James Moore: Royal London looks set to prove a strong mutual is in the interests of all
James Moore is the Independent's Associate Business Editor and writes the Outlook City comment column from Tuesday to Friday. He also has a keen interest in disability issues and when not attempting to further injure himself playing wheelchair basketball.
Tuesday 19 March 2013
Outlook Royal London has quietly become a force almost without anyone noticing it. The mutual life insurer has gobbled up the Co-op's life insurance and fund management business, the latest in a series of acquisitions.
There may be more to come too – the UK still has a surprisingly large number of small life insurance funds, many of which would benefit from being part of a larger organisation with economies of scale, more up to date admin systems (hopefully) and lower costs.

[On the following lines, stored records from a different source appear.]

/-- Register writes without a row of their own (R131, R334): the hub's write of scratchpad bytes, and an engine's to a region its core owns; a
write of a register takes effect when no table or tile it touches is in use, and waits while one is (R74, R90, Table 2.6); a host's clearing
of DEVSTAT bits by 1, an address outside every region failing with SP_ADDR, and an unlisted BAR0 offset taking no effect. -/
def Obligations.RegisterWrites : Prop :=
  ∀ (s : State) (c : CoreId) (p : HPort) (w : RegWriter),
    let k := s.core c
    let op := fun (a : BitVec 30) (data : List Byte) =>
      ({ ent := none, base := a.toNat, lo := a.toNat, hi := a.toNat + data.length, rd := false, wr := true, aligned := true } : Operand)
    (∀ (a : BitVec 30) (data : List Byte), data ≠ [] → a.toNat + data.length ≤ 0x03000000 → k.badLanes = [] →
      (∃ t, exec (.registerWrite (.core c a) .hub data) s = .next t ∧
        (∀ i, i < data.length → Memory.read (t.core c).sp (a.toNat + i) = data.getD i 0) ∧
        (∀ x, x < a.toNat ∨ a.toNat + data.length ≤ x → Memory.read (t.core c).sp x = Memory.read k.sp x) ∧
        (t.core c).win = k.win ∧ t.reply = { status := 0, data := [] }) ∧
      (∀ e, (regionsTouched a.toNat (a.toNat + data.length)).all k.ownsRegion = true →
        ∃ t, exec (.registerWrite (.core c a) (.engine e) data) s = .next t ∧
          (∀ i, i < data.length → Memory.read (t.core c).sp (a.toNat + i) = data.getD i 0) ∧
          (∀ x, x < a.toNat ∨ a.toNat + data.length ≤ x → Memory.read (t.core c).sp x = Memory.read k.sp x) ∧
          (t.core c).win = k.win ∧ t.reply = { status := 0, data := [] })) ∧
    (∀ (a : BitVec 30) (data : List Byte), data ≠ [] → 0x04000000 ≤ a.toNat →
      (regionFor a.toNat (a.toNat + data.length) ≠ none → k.writeWaits a.toNat data.length = false →
        exec (.registerWrite (.core c a) .hub data) s = .next ((s.winWrite c true .loader a.toNat data).answer 0 [])) ∧
      (regionFor a.toNat (a.toNat + data.length) ≠ none → k.writeWaits a.toNat data.length = true →
        exec (.registerWrite (.core c a) .hub data) s = .next s) ∧
      (regionFor a.toNat (a.toNat + data.length) = none →
        exec (.registerWrite (.core c a) .hub data) s = .next (s.answer fSpAddr.toNat [])) ∧
      ∀ e, let win := decide (e = .le) || decide (e = .se) || decide (e = .ve)
        (s.checkOps c win [op a data] ≠ 0 →
          exec (.registerWrite (.core c a) (.engine e) data) s = .next (s.answer (s.checkOps c win [op a data]).toNat [])) ∧
        (s.checkOps c win [op a data] = 0 → k.writeWaits a.toNat data.length = true →
          exec (.registerWrite (.core c a) (.engine e) data) s = .next s) ∧
        (s.checkOps c win [op a data] = 0 → k.writeWaits a.toNat data.length = false →
          exec (.registerWrite (.core c a) (.engine e) data) s = .next ((s.winWrite c false .program a.toNat data).answer 0 []))) ∧
    (∀ b : Byte, exec (.registerWrite (.core c 0x03000000#30) .hub [b]) s = .next (s.answer fSpAddr.toNat [])) ∧
    (∀ b : Byte, exec (.registerWrite (.bar0 p 0x40000#21) w [b]) s =
      .next (s.setHost p { s.host p with devstat := (s.host p).devstat &&& ~~~(b.setWidth 4) })) ∧
    (∀ b : Byte, exec (.registerWrite (.bar0 p 0x50000#21) w [b]) s = .next s)

/-! ## Hub: commands, streams, programs, memories, scheduling -/

/-- The control memories of the hub's runtime are with the blocks that keep them from reset (Table 9.2). -/
def tablesKept (h : Hub) : Prop := ∀ k < 4, h.owner k = ownerReset k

There is a very good chance that you will see Royal London's name attached to more deals in the future. The society is in with a serious shout of becoming the UK super-insurer that Clive Cowdery tried, and largely failed, to create with Resolution mark 2.
Good, you might think. After all, the mutual model in financial services is a seductive one. In theory, businesses owned by their customers ought to do a better job for those customers than businesses owned by shareholders.
In practice, mutuals – at least in financial services – have proven every bit as fallible as their plc counterparts. They've been up to their neck in almost all of the scandals that have blighted the sector over the last 20 years.
The problems that have caused so many to flounder, from Equitable Life to Standard Life as well as some of the smaller fry taken over by Royal London, have at their core poor governance.
Mutuals aren't under the same sort of scrutiny as plcs. Lacking even the limited pressure brought to bear on the latter by institutional shareholders has in the past allowed problems to fester.
Too often, mutual insurers (building societies too, if truth be told) have let down their owners thanks to a mixture of complacency, hubris, and out-and-out bad practice. With only weak non-executive directors able to exert real pressure, they have too often allowed themselves to become part of the problem, and the sector has largely been the author of its own downfall. Royal London has at least added some heavy-hitters to its board, although heavy hitters don't always do the job one might expect. Lots of banks have had them on their boards too. And lots of insurers did during episodes such as the mis-selling of pensions and endowments.
At least regulators are more vigilant these days. And as Royal London grows in size and clout, it will attract more attention generally.
It has an opportunity to prove that the mutual model can be made to work for its policyholders. Having a powerful mutual ought to be in everyone's interests (except perhaps those of its competitors). So it is to be hoped this mutual can rise to the challenge. If it can, other, weaker, rivals could be beating a path to its door in a bid to join the party.